The Result: In applying the Howey test to transactions involving the digital asset XRP, the Ripple court found that sales directly from Ripple to institutional buyers via written contracts were investment contracts and therefore, securities; but sales conducted via blind bid/ask transactions through exchanges were not investment contracts. The Terraform Labs court, by contrast, found that the SEC's allegations around the sale of various crypto assets plausibly asserted that sales from Terraform Labs were investment contracts whether offered via written contract or via blind bid/ask transactions through exchanges, declining to follow the Ripple court's position on sales made through exchanges.
Looking Ahead: While Ripple brought a measure of much needed clarity to the application of the federal securities laws to crypto asset transactions, the Terraform Labs decision just a few weeks later appears to challenge whether blind bid/ask transactions on exchanges fit within Howey's confines. While the cases are distinguishable based on their differing facts and stages of litigation, the seemingly dissonant outcomes highlight the challenges courts—let alone market participants—have in applying Howey to crypto assets, which should spur Congress to clarify the law around these assets.

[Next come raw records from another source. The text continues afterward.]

/-- R92, R178 and the layout of 11.2: a CLAIM payload's live note, then for each claim its voice byte, with the voice
index in bits 1..0 and the doubled flag in bit 7, its note and its age, in their order. -/
def Clause.ClaimItemsStandInTheirPlaces : Prop :=
  ∀ (sender : StationId) (live : Byte) (claims : List (Byte × Byte × Byte)), claims.length ≤ 4 →
    ∃ m, parseClaim sender
        (live :: BitVec.ofNat 8 claims.length :: claims.flatMap fun (b, note, age) => [b, note, age]) = some m ∧
      m.sender = sender ∧ m.live = live ∧
      m.items.map (fun i => (i.voice.index, i.doubled, i.note, i.age)) =
        claims.map fun (b, note, age) => (b.toNat % 4, b.getLsbD 7, note, age)

/-- R178 and the layout of 11.2: the payload of a record: the live note, or 0; the number of entries; and for each entry
its voice index in bits 1..0 with its doubled flag in bit 7 and the unused bits 0, its note and its age. -/
def Clause.ClaimPayloadIsTheRecord : Prop :=
  ∀ r : ClaimRecord, ∃ bytes : ClaimEntry → Byte,
    claimPayload r = (match r.live with | some n => BitVec.ofNat 8 n | none => 0) ::
      BitVec.ofNat 8 r.entries.length ::
      r.entries.flatMap (fun e => [bytes e, BitVec.ofNat 8 e.note, BitVec.ofNat 8 e.age]) ∧
    ∀ e, (bytes e).toNat % 4 = e.voice.index ∧ (bytes e).getLsbD 7 = e.doubled ∧
      ∀ i, 2 ≤ i → i ≤ 6 → (bytes e).getLsbD i = false

/-- R92, R100, R119, R166, R176, R177, R178: which CLAIM payloads are well formed, what they hold, and the CLAIM frame
of a record. -/
def Obligations.ClaimsAreLaidOutByTheirRule : Prop :=
  Clause.ClaimFrameCarriesItsRecord ∧ Clause.ClaimsAreMalformedByTheirLengths ∧ Clause.ClaimItemsStandInTheirPlaces ∧
    Clause.ClaimPayloadIsTheRecord

/-- R166, R176, R177: a frame built around a payload of at most 60 characters is whole, with its payload inside, and one
changed check character makes it bad. -/
def Clause.BuiltFramesAreWhole : Prop :=
  ∀ (kind : Nat) (id : StationId) (payload : List Byte), kind < 16 → payload.length ≤ 60 →
    let chars := buildFrame kind id payload
    isWhole chars = true ∧ payloadOf chars = payload ∧ chars.length = payload.length + 4 ∧
      (∃ h rest, chars = h :: rest ∧ headerKind h = kind ∧ headerSender h = id) ∧
      ∀ c : Byte, some c ≠ chars.getLast? → isWhole (chars.dropLast ++ [c]) = false

/-- R166: a frame is whole exactly where its number of characters is its length byte + 4 and its last two characters are
the check over the others, high byte first; a frame that ended before its length byte arrived is bad. -/
def Clause.WholeFramesHaveTheirLengthAndCheck : Prop :=
  (∀ chars : List Byte, chars.length < 2 → isWhole chars = false) ∧
  ∀ (h l : Byte) (rest : List Byte), let chars := h :: l :: rest
    let check := crc (chars.take (chars.length - 2))
    isWhole chars = true ↔ chars.length = l.toNat + 4 ∧
      chars.drop (chars.length - 2) = [check.extractLsb' 8 8, check.extractLsb' 0 8]

/-- R177: the check of the nine characters "123456789" is 29B1 hexadecimal. -/
def Clause.CheckOfTheNineDigits : Prop :=
  crc [0x31, 0x32, 0x33, 0x34, 0x35, 0x36, 0x37, 0x38, 0x39] = 0x29B1#16

/-- R166, R176, R177: which frames are whole, that those built here are, and the rule's own value of the check. -/
def Obligations.FramesPassTheCheck : Prop :=
  Clause.BuiltFramesAreWhole ∧ Clause.WholeFramesHaveTheirLengthAndCheck ∧ Clause.CheckOfTheNineDigits

/-! ### What every step keeps -/

/-- R8, R127: the capture ring and the overlap buffers keep their canonical form, within their sizes. The canonical
form is the model's own (log 25). -/
def Obligations.StoresStayCanonical : Prop :=
  ∀ s t : State, s.storesCanonical → step s = .next t → t.storesCanonical

/-- R182: every counter stays in 0..65535. -/
def Clause.CountersStayInSixteenBits : Prop :=
  ∀ s t : State, s.countersBounded → step s = .next t → t.countersBounded

/-- R182, R183: no command lets a counter fall, but a reset and an ECHO_CHECK that sets all twelve to 0. -/
def Obligations.CountersNeverFall : Prop :=
  ∀ (c : Instr) (s t : State), exec c s = .next t → c ≠ .resetAssert → (∀ p m, c ≠ .resetRelease p m) →
    (∀ k, s.counters.get k ≤ t.counters.get k) ∨ ((∃ heard, c = .echoCheck heard) ∧ t.counters = zeroCounters)

/-- R15, R168: the clash flag, once set, stays set until a reset. -/
def Clause.ClashFlagStaysUntilReset : Prop :=
  ∀ (c : Instr) (s t : State), exec c s = .next t → c ≠ .resetAssert → (∀ p m, c ≠ .resetRelease p m) →
    s.line.clash = true → t.line.clash = true

/-- R3, R4, R15, R16, R158, R169: the levels of the pins. FAULT is high while audio is ABSENT or the clash flag is set;
VOICE_ACTn while voice n is ENTERING, SOUNDING or GLIDING; LINE_DE while in SENDING, with the bits of the character
being sent on LINE_TX, a start bit at space, the data bits least significant first and a stop bit at mark, and LINE_TX
at mark otherwise; and ADOUT carries the slots of the open output frame, each as 24 bits, most significant first, then
eight zeros, one bit from one falling edge of ABCLK to the next, and is low after the 256th and outside any output
frame. -/
def Clause.PinsFollowTheState : Prop :=
  ∀ s : State,
    (s.faultPin = true ↔ s.audio.state = .absent ∨ s.line.clash = true) ∧
    (∀ v : Voice, s.voiceAct v = true ↔
      (s.channel v).state = .entering ∨ (s.channel v).state = .sounding ∨ (s.channel v).state = .gliding) ∧
    (s.lineDE = true ↔ s.line.transmitter = .sending) ∧
    (s.line.transmitter ≠ .sending → s.lineTx = true) ∧
    (∀ f c, s.line.transmitter = .sending → s.line.frameInHand = some f → f.chars[f.sent]? = some c →
      s.lineTx = if s.line.echo.length = 0 then false
        else if s.line.echo.length ≤ 8 then c.getLsbD (s.line.echo.length - 1) else true) ∧
    (s.audio.out = none → s.adout = false) ∧
    ∀ f, s.audio.out = some f →
      (∀ (slot bit : Nat) (x : Int), f.slots[slot]? = some x → bit < 32 → f.driven = 32 * slot + bit →
        s.adout = if bit < 24 then (BitVec.ofInt 24 x).getLsbD (23 - bit) else false) ∧
      (f.slots.length = 8 → 256 ≤ f.driven → s.adout = false)

/-- R3, R4, R5, R9, R15, R16, R40, R168: the queue, the latch, the period table, the stage clock and the clash flag
change at the events that their rules name and at no other command, and the pins follow the state. That the falling edge
of RESET_N, up to which R5 holds them, leaves the latch and the table too is the model's choice (log 6). -/
def Obligations.StrapsClockAndClashFlagMoveAtTheirEvents : Prop :=
  Clause.CommandsLeaveTheQueue ∧ Clause.StrapsHoldUntilReset ∧ Clause.ClockMovesAtSampleArrivalsAlone ∧
    Clause.ClashFlagStaysUntilReset ∧ Clause.PinsFollowTheState

/-- R92, R93, R97, R100, R102: the claim queue and the stage map stay keyed by sender, within their bounds and without
the own id. The order by id is the model's own (log 20). -/
def Obligations.StageStaysKeyedBySender : Prop :=
  ∀ s t : State, s.stageKnown → step s = .next t → t.stageKnown

/-- R127: ramp counts stay in 0..256 and leave rates 1 or 4. -/
def Clause.RampsStayBounded : Prop :=
  ∀ s t : State, s.rampsBounded → step s = .next t → t.rampsBounded

/-- R158, R159, R161, R162, R171, R172, R173: the line controller's counts stay in their ranges. -/
def Clause.LineCountsStayBounded : Prop :=
  ∀ s t : State, s.lineBounded → step s = .next t → t.lineBounded

/-- R1, R3, R4, R11, R13: the audio ports' counts stay in their ranges. How far an output frame has been driven is the
model's own count (log 35). -/
def Clause.AudioCountsStayBounded : Prop :=
  ∀ s t : State, s.audioBounded → step s = .next t → t.audioBounded

/-- R110, R113: the two counts of decisions and the voices' ages stay in their ranges. -/
def Clause.DecisionCountsStayBounded : Prop :=
  ∀ s t : State, s.decisionsBounded → step s = .next t → t.decisionsBounded

/-- R119: the own claim record and the record in the CLAIM slot stay such as a decision can build, where notes and ages
are in their ranges. -/
def Clause.RecordsStaySound : Prop :=
  ∀ s t : State, s.notesInTable → s.decisionsBounded → s.recordsSound → step s = .next t → t.recordsSound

On December 22, 2020, the SEC sued Ripple Labs, Inc. and its senior leaders, Bradley Garlinghouse and Christian Larsen, in the Southern District of New York, alleging that the defendants' sales of the crypto asset XRP through various means were unlawful offers and sales of securities in violation of Section 5 of the Securities Act of 1933 ("Securities Act"). SEC v. Ripple Labs., et al., Case No. 1:20-cv-10832-AT-SN (S.D.N.Y.) Both Ripple and the SEC filed cross-motions for summary judgment on September 13, 2022.
The core issue on summary judgment was whether defendants offered to sell or sold XRP as an investment contract (and thus a security) under the U.S. Supreme Court's seminal decision in SEC v. Howey, 328 U.S. 294 (1946). In Howey, the Supreme Court concluded that an investment contract is "a contract, transaction[,] or scheme whereby a person [(1)] invests his money [(2)] in a common enterprise and [(3)] is led to expect profits solely from the efforts of the promoter or a third party."
While the Ripple case was pending, the SEC filed a complaint in the Southern District of New York on February 16, 2023, charging Terraform Labs PTE Ltd. and its founder with orchestrating a multibillion-dollar crypto asset securities fraud involving an algorithmic stablecoin and other crypto asset securities. SEC v. Terraform Labs PTE Ltd., et al., Case No. 1:20-cv-01346 (S.D.N.Y.). The defendants moved to dismiss the complaint on various grounds, including that the SEC should be barred from asserting that the crypto assets at issue are securities by virtue of the Major Questions Doctrine, the Due Process Clause of the U.S. Constitution, and the Administrative Procedures Act ("APA"); and that the crypto assets are not plausibly alleged to be securities under Howey.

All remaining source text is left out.